Several times I have had a component that runs fine with the public OVM release code, but does not work with a particular vendor-specific release. In most of these cases the issue caused the simulator to crash, making it completely unusable. Since the vendor’s modifications are usually encrypted, debugging the problem and fixing it on your own is usually impossible.

If you run into problems using the vendor-specific OVM release, you can just stick with the public releases in your own environment. Someone else using your component, however, will probably not want to be told they have to give up those handy debugging tools they have gotten used to. They certainly won’t be impressed with the “interoperability” of your component.
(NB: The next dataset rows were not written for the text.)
/-- One lane converted between types (R141): through binary32 between integer and floating formats (R158), and under
R154 otherwise. -/
def laneCvt (src dst x : Nat) : Nat :=
  match laneFmt src, laneFmt dst with
  | none, none => if dst = 0 then unsigned 8 (satInt 8 (laneSigned src x)) else unsigned 32 (laneSigned src x)
  | none, some f => f.round true .nearest (f32 (toF32 (laneNum src x)))
  | some _, none => unsigned (laneBits dst) (toInt (laneBits dst) .nearest (f32 (toF32 (laneNum src x))))
  | some _, some f => f.round true .nearest (laneNum src x)

/-- Pairs of adjacent elements added. -/
def pairUp {α : Type} (f : α → α → α) : List α → List α
  | a :: b :: r => f a b :: pairUp f r
  | l => l

/-- Level-by-level pairwise sum (R141). -/
def pairSum {α : Type} (f : α → α → α) (d : α) : Nat → List α → α
  | 0, l => l.headD d
  | n + 1, l => if l.length ≤ 1 then l.headD d else pairSum f d n (pairUp f l)

/-- VRED's value (R141): INT32 saturating, or binary32 rounded at each addition. -/
def laneReduce (ty v : Nat) : Nat :=
  let xs := (List.range (laneCount ty)).map fun i => lane ty v i
  match laneFmt ty with
  | none => unsigned 32 (pairSum (fun a b => satInt 32 (a + b)) 0 8 (xs.map fun x => laneSigned ty x))
  | some _ => pairSum (fun a b => roundF32 ((f32 a).add (f32 b))) 0 8 (xs.map fun x => toF32 (laneNum ty x))

/-- A lane-wise vector instruction of two sources: its opcode and fields, its lane, whether it reads vd and whether it is a
product. -/
def Panel.cmpV (p : Panel) (t : ThreadId) (op : Nat) (fs : List CmpField) (vd vs1 vs2 : RegNo) (ty : BitVec 3)
    (f : Nat → Nat → Nat → Nat → Nat) (readsVd : Bool) (product : Bool := false) : Panel :=
  p.cmpIssue t op fs fun p h =>
    let k := ty.toNat
    let (d, fd) := h.vreg vd
    let (a, fa) := h.vreg vs1
    let (b, fb) := h.vreg vs2
    let r := fromLanes (laneBits k) ((List.range (laneCount k)).map fun i => f k (lane k d i) (lane k a i) (lane k b i))
    let fox := fa || fb || (readsVd && fd)
    let (r, p) := p.freeIf (fox && product) r 64
    p.modThread t fun g => (g.setVreg vd r fox).step

/-- The NaN lanes that a conversion to an integer type squashes, counted in SPR_C_NAN_SQUASH (R154, R167), foxed
or not (DESIGN CHOICE: notes/assumptions/149.md). -/
def Panel.countSquash (p : Panel) (t : ThreadId) (src dst n a : Nat) : Panel :=
  if (laneFmt src).isSome && (laneFmt dst).isNone then
    p.tally t.site (Csr.SPR_C_NAN_SQUASH t.cluster) (((List.range n).filter fun i => laneNum src (lane src a i) = .nan).length)
  else p

/-! ### The commands -/

/-- CMP_ADD (R140). -/
def execCmpAdd (t : ThreadId) (rd rs1 rs2 : RegNo) (s : State) : Host.Outcome State Fault Refusal :=
  .next (s.quiet fun p => p.cmpR t 0x01 rd rs1 rs2 fun a b => a + b)
/-- CMP_SUB (R140). -/
def execCmpSub (t : ThreadId) (rd rs1 rs2 : RegNo) (s : State) : Host.Outcome State Fault Refusal :=
  .next (s.quiet fun p => p.cmpR t 0x02 rd rs1 rs2 fun a b => a - b)
/-- CMP_AND (R140). -/
def execCmpAnd (t : ThreadId) (rd rs1 rs2 : RegNo) (s : State) : Host.Outcome State Fault Refusal :=
  .next (s.quiet fun p => p.cmpR t 0x03 rd rs1 rs2 fun a b => a &&& b)
/-- CMP_OR (R140). -/
def execCmpOr (t : ThreadId) (rd rs1 rs2 : RegNo) (s : State) : Host.Outcome State Fault Refusal :=
  .next (s.quiet fun p => p.cmpR t 0x04 rd rs1 rs2 fun a b => a ||| b)
/-- CMP_XOR (R140). -/
def execCmpXor (t : ThreadId) (rd rs1 rs2 : RegNo) (s : State) : Host.Outcome State Fault Refusal :=
  .next (s.quiet fun p => p.cmpR t 0x05 rd rs1 rs2 fun a b => a ^^^ b)
/-- CMP_SLL (R140): by rs2[4:0]. -/
def execCmpSll (t : ThreadId) (rd rs1 rs2 : RegNo) (s : State) : Host.Outcome State Fault Refusal :=
  .next (s.quiet fun p => p.cmpR t 0x06 rd rs1 rs2 fun a b => a <<< (b.toNat % 32))
/-- CMP_SRL (R140): by rs2[4:0]. -/
def execCmpSrl (t : ThreadId) (rd rs1 rs2 : RegNo) (s : State) : Host.Outcome State Fault Refusal :=
  .next (s.quiet fun p => p.cmpR t 0x07 rd rs1 rs2 fun a b => a >>> (b.toNat % 32))
/-- CMP_SRA (R140): by rs2[4:0]. -/
def execCmpSra (t : ThreadId) (rd rs1 rs2 : RegNo) (s : State) : Host.Outcome State Fault Refusal :=
  .next (s.quiet fun p => p.cmpR t 0x08 rd rs1 rs2 fun a b => a.sshiftRight (b.toNat % 32))
/-- CMP_SLT (R140). -/
def execCmpSlt (t : ThreadId) (rd rs1 rs2 : RegNo) (s : State) : Host.Outcome State Fault Refusal :=
  .next (s.quiet fun p => p.cmpR t 0x09 rd rs1 rs2 fun a b => boolWord (a.slt b))
/-- CMP_SLTU (R140). -/
def execCmpSltu (t : ThreadId) (rd rs1 rs2 : RegNo) (s : State) : Host.Outcome State Fault Refusal :=
  .next (s.quiet fun p => p.cmpR t 0x0A rd rs1 rs2 fun a b => boolWord (a.ult b))
/-- CMP_MUL (R140): the low 32 bits of the product. -/
def execCmpMul (t : ThreadId) (rd rs1 rs2 : RegNo) (s : State) : Host.Outcome State Fault Refusal :=
  .next (s.quiet fun p => p.cmpProduct t 0x0B rd rs1 rs2 fun a b => a * b)
/-- CMP_MULHU (R140): the high 32 bits of the unsigned product. -/
def execCmpMulhu (t : ThreadId) (rd rs1 rs2 : RegNo) (s : State) : Host.Outcome State Fault Refusal :=
  .next (s.quiet fun p => p.cmpProduct t 0x0C rd rs1 rs2 fun a b => BitVec.ofNat 32 (a.toNat * b.toNat / 2 ^ 32))
/-- CMP_MIN (R140): signed. -/
def execCmpMin (t : ThreadId) (rd rs1 rs2 : RegNo) (s : State) : Host.Outcome State Fault Refusal :=
  .next (s.quiet fun p => p.cmpR t 0x0D rd rs1 rs2 fun a b => if b.slt a then b else a)
/-- CMP_MAX (R140): signed. -/
def execCmpMax (t : ThreadId) (rd rs1 rs2 : RegNo) (s : State) : Host.Outcome State Fault Refusal :=
  .next (s.quiet fun p => p.cmpR t 0x0E rd rs1 rs2 fun a b => if a.slt b then b else a)
/-- CMP_ADDI (R140): the immediate is signed. -/
def execCmpAddi (t : ThreadId) (rd rs1 : RegNo) (imm : BitVec 16) (s : State) : Host.Outcome State Fault Refusal :=
  .next (s.quiet fun p => p.cmpI t 0x0F (fmtI rd rs1 imm) rd rs1 (sext16 imm) fun a b => a + b)
/-- CMP_ANDI (R140): the immediate is zero-extended. -/
def execCmpAndi (t : ThreadId) (rd rs1 : RegNo) (imm : BitVec 16) (s : State) : Host.Outcome State Fault Refusal :=
  .next (s.quiet fun p => p.cmpI t 0x10 (fmtI rd rs1 imm) rd rs1 (zext16 imm) fun a b => a &&& b)
/-- CMP_ORI (R140). -/
def execCmpOri (t : ThreadId) (rd rs1 : RegNo) (imm : BitVec 16) (s : State) : Host.Outcome State Fault Refusal :=
  .next (s.quiet fun p => p.cmpI t 0x11 (fmtI rd rs1 imm) rd rs1 (zext16 imm) fun a b => a ||| b)
/-- CMP_XORI (R140). -/
def execCmpXori (t : ThreadId) (rd rs1 : RegNo) (imm : BitVec 16) (s : State) : Host.Outcome State Fault Refusal :=
  .next (s.quiet fun p => p.cmpI t 0x12 (fmtI rd rs1 imm) rd rs1 (zext16 imm) fun a b => a ^^^ b)
/-- CMP_SLLI (R140): imm[15:5] is zero. -/
def execCmpSlli (t : ThreadId) (rd rs1 : RegNo) (sh : BitVec 5) (s : State) : Host.Outcome State Fault Refusal :=
  .next (s.quiet fun p => p.cmpI t 0x13 (fmtSh rd rs1 sh) rd rs1 0 fun a _ => a <<< sh.toNat)
/-- CMP_SRLI (R140). -/
def execCmpSrli (t : ThreadId) (rd rs1 : RegNo) (sh : BitVec 5) (s : State) : Host.Outcome State Fault Refusal :=
  .next (s.quiet fun p => p.cmpI t 0x14 (fmtSh rd rs1 sh) rd rs1 0 fun a _ => a >>> sh.toNat)
/-- CMP_SRAI (R140). -/
def execCmpSrai (t : ThreadId) (rd rs1 : RegNo) (sh : BitVec 5) (s : State) : Host.Outcome State Fault Refusal :=
  .next (s.quiet fun p => p.cmpI t 0x15 (fmtSh rd rs1 sh) rd rs1 0 fun a _ => a.sshiftRight sh.toNat)
/-- CMP_LUI (R140): rd = imm << 16. -/
def execCmpLui (t : ThreadId) (rd : RegNo) (imm : BitVec 16) (s : State) : Host.Outcome State Fault Refusal :=
  .next (s.quiet fun p => p.cmpI t 0x16 (fmtI rd 0 imm) rd 0 (zext16 imm) fun _ b => b <<< 16)
/-- CMP_LW (R138). -/
def execCmpLw (t : ThreadId) (rd rs1 : RegNo) (imm : BitVec 16) (s : State) : Host.Outcome State Fault Refusal :=
  .next (s.store fun m p => p.cmpLoad m t 0x17 rd rs1 imm 4)
/-- CMP_LBU (R138). -/
def execCmpLbu (t : ThreadId) (rd rs1 : RegNo) (imm : BitVec 16) (s : State) : Host.Outcome State Fault Refusal :=
  .next (s.store fun m p => p.cmpLoad m t 0x18 rd rs1 imm 1)
/-- CMP_SW (R138). -/
def execCmpSw (t : ThreadId) (rs rs1 : RegNo) (imm : BitVec 16) (s : State) : Host.Outcome State Fault Refusal :=
  .next (s.store fun m p => p.cmpStore m t 0x19 rs rs1 imm 4)
/-- CMP_SB (R138). -/
def execCmpSb (t : ThreadId) (rs rs1 : RegNo) (imm : BitVec 16) (s : State) : Host.Outcome State Fault Refusal :=
  .next (s.store fun m p => p.cmpStore m t 0x1A rs rs1 imm 1)
/-- CMP_BEQ (R140). -/
def execCmpBeq (t : ThreadId) (rs1 rs2 : RegNo) (off : BitVec 16) (s : State) : Host.Outcome State Fault Refusal :=
  .next (s.quiet fun p => p.cmpBranch t 0x1B rs1 rs2 off fun a b => a == b)
/-- CMP_BNE (R140). -/
def execCmpBne (t : ThreadId) (rs1 rs2 : RegNo) (off : BitVec 16) (s : State) : Host.Outcome State Fault Refusal :=
  .next (s.quiet fun p => p.cmpBranch t 0x1C rs1 rs2 off fun a b => a != b)
/-- CMP_BLT (R140): signed. -/
def execCmpBlt (t : ThreadId) (rs1 rs2 : RegNo) (off : BitVec 16) (s : State) : Host.Outcome State Fault Refusal :=
  .next (s.quiet fun p => p.cmpBranch t 0x1D rs1 rs2 off fun a b => a.slt b)
/-- CMP_BGE (R140): signed. -/
def execCmpBge (t : ThreadId) (rs1 rs2 : RegNo) (off : BitVec 16) (s : State) : Host.Outcome State Fault Refusal :=
  .next (s.quiet fun p => p.cmpBranch t 0x1E rs1 rs2 off fun a b => !a.slt b)
/-- CMP_BLTU (R140): unsigned. -/
def execCmpBltu (t : ThreadId) (rs1 rs2 : RegNo) (off : BitVec 16) (s : State) : Host.Outcome State Fault Refusal :=
  .next (s.quiet fun p => p.cmpBranch t 0x1F rs1 rs2 off fun a b => a.ult b)
/-- CMP_JAL (R140): rd = PC + 1; PC = target. -/
def execCmpJal (t : ThreadId) (rd : RegNo) (target : BitVec 14) (s : State) : Host.Outcome State Fault Refusal :=
  .next (s.quiet fun p => p.cmpIssue t 0x20 (fmtJ rd target) fun p h => p.modThread t fun g =>
    { g.setReg rd (BitVec.ofNat 32 (h.pc + 1)) false with pc := target.toNat })
/-- CMP_JALR (R140): rd = PC + 1; PC = (rs1 + imm)[13:0]; a foxed rs1 raises 0x022F (R139). -/
def execCmpJalr (t : ThreadId) (rd rs1 : RegNo) (imm : BitVec 16) (s : State) : Host.Outcome State Fault Refusal :=
  .next (s.quiet fun p => p.cmpIssue t 0x21 (fmtI rd rs1 imm) fun p h =>
    let (a, fa) := h.reg rs1
    if fa then p.cmpFault t 0x022F
    else p.modThread t fun g =>
      { g.setReg rd (BitVec.ofNat 32 (h.pc + 1)) false with pc := (a + sext16 imm).toNat % 16384 })
/-- CMP_SIG (R140): adds rs + imm8 to a local counter; a foxed delta raises 0x022F (R139). -/
def execCmpSig (t : ThreadId) (rs : RegNo) (idx imm8 : BitVec 8) (s : State) : Host.Outcome State Fault Refusal :=
  .next (s.quiet fun p => p.cmpIssue t 0x22 (fmtS rs idx imm8) fun p h =>
    let (a, fa) := h.reg rs
    if fa then p.cmpFault t 0x022F
    else (p.addCounter t.site idx.toNat (a.toNat + imm8.toNat) t.site).modThread t Thread.step)
/-- CMP_SRD (R140): rs = a local counter. -/
def execCmpSrd (t : ThreadId) (rs : RegNo) (idx : BitVec 8) (s : State) : Host.Outcome State Fault Refusal :=
  .next (s.quiet fun p => p.cmpIssue t 0x23 (fmtS rs idx 0) fun p _ => p.modThread t fun g =>
    (g.setReg rs (BitVec.ofNat 32 (p.field t.site (Csr.STK_SYNC_CTR idx.toNat))) false).step)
To ensure the portability of your OVM component you need to verify it with multiple implementations.

Interoperability Gotchas

Assuming you have tested your component with several simulator releases and OVM releases, can it now be called fully interoperable? Maybe.

The are a couple of things that you could do in your OVM component that could easily be broken unintentionally by another component. Any use of the ovm_default_* objects could potentially be interfered with by another OVM component that tries to use them in a different way. I detailed this issue in a post to OVM World with regards to the ovm_default_packer. The basic problem is that unless you specify a packer object, any calls to any of the ovm_object’s pack*() or unpack*() methods will use the ovm_default_packer. Since any component can change the way the ovm_default_packer does (un)packing (for example the endianness), you are better off using your own instances of the ovm_packer. The same precautions should be taken to avoid using other ovm_default_* objects in your code.



Tandem bicycle in front of a boat dock

Tips for Achieving Interoperability

So what are the steps you should take to make your OVM component more interoperable?

• Avoid using ovm_default_* objects, particularly the packer.
Create a static instance of ovm_packer for every class that needs one and make sure that the default packer is never used.
• Test your component with multiple simulators during the entire development process.
Expect that you will encounter places where you will need to modify the architecture and implementation of your component. The earlier you figure out what needs to be changed or patched the better.
• Test your component with multiple releases of each simulator.
A new release might require you to modify your code in order for it to work. (Did I mention that earlier is better?) You don’t want to have to dictate to your customers which versions of the simulator they can or can’t use. If the new release has a bug (it happens), the earlier you notify the vendor, the more likely it is to get fixed in the next release.
• Test your component with multiple releases of OVM, including the vendor-specific releases.
Same reasons as above. By now you should have a matrix of configurations you need to qualify.

 

Making the Situation Better

I want to end with a special request: Please report the issues you find with the simulators and OVM back to the vendors.

It takes a little extra effort to report problems to the vendors, but it helps make the challenge of interoperability less daunting going forward. In general, the situation is getting better with each new tool and framework release. In my experience it was certainly easier to achieve OVM interoperability in 2010 than it was in 2008.

The more people who report issues back to the vendors, the fewer who have to encounter those issues. Each resolved issue makes the reality of OVM interoperability that much closer to the hype.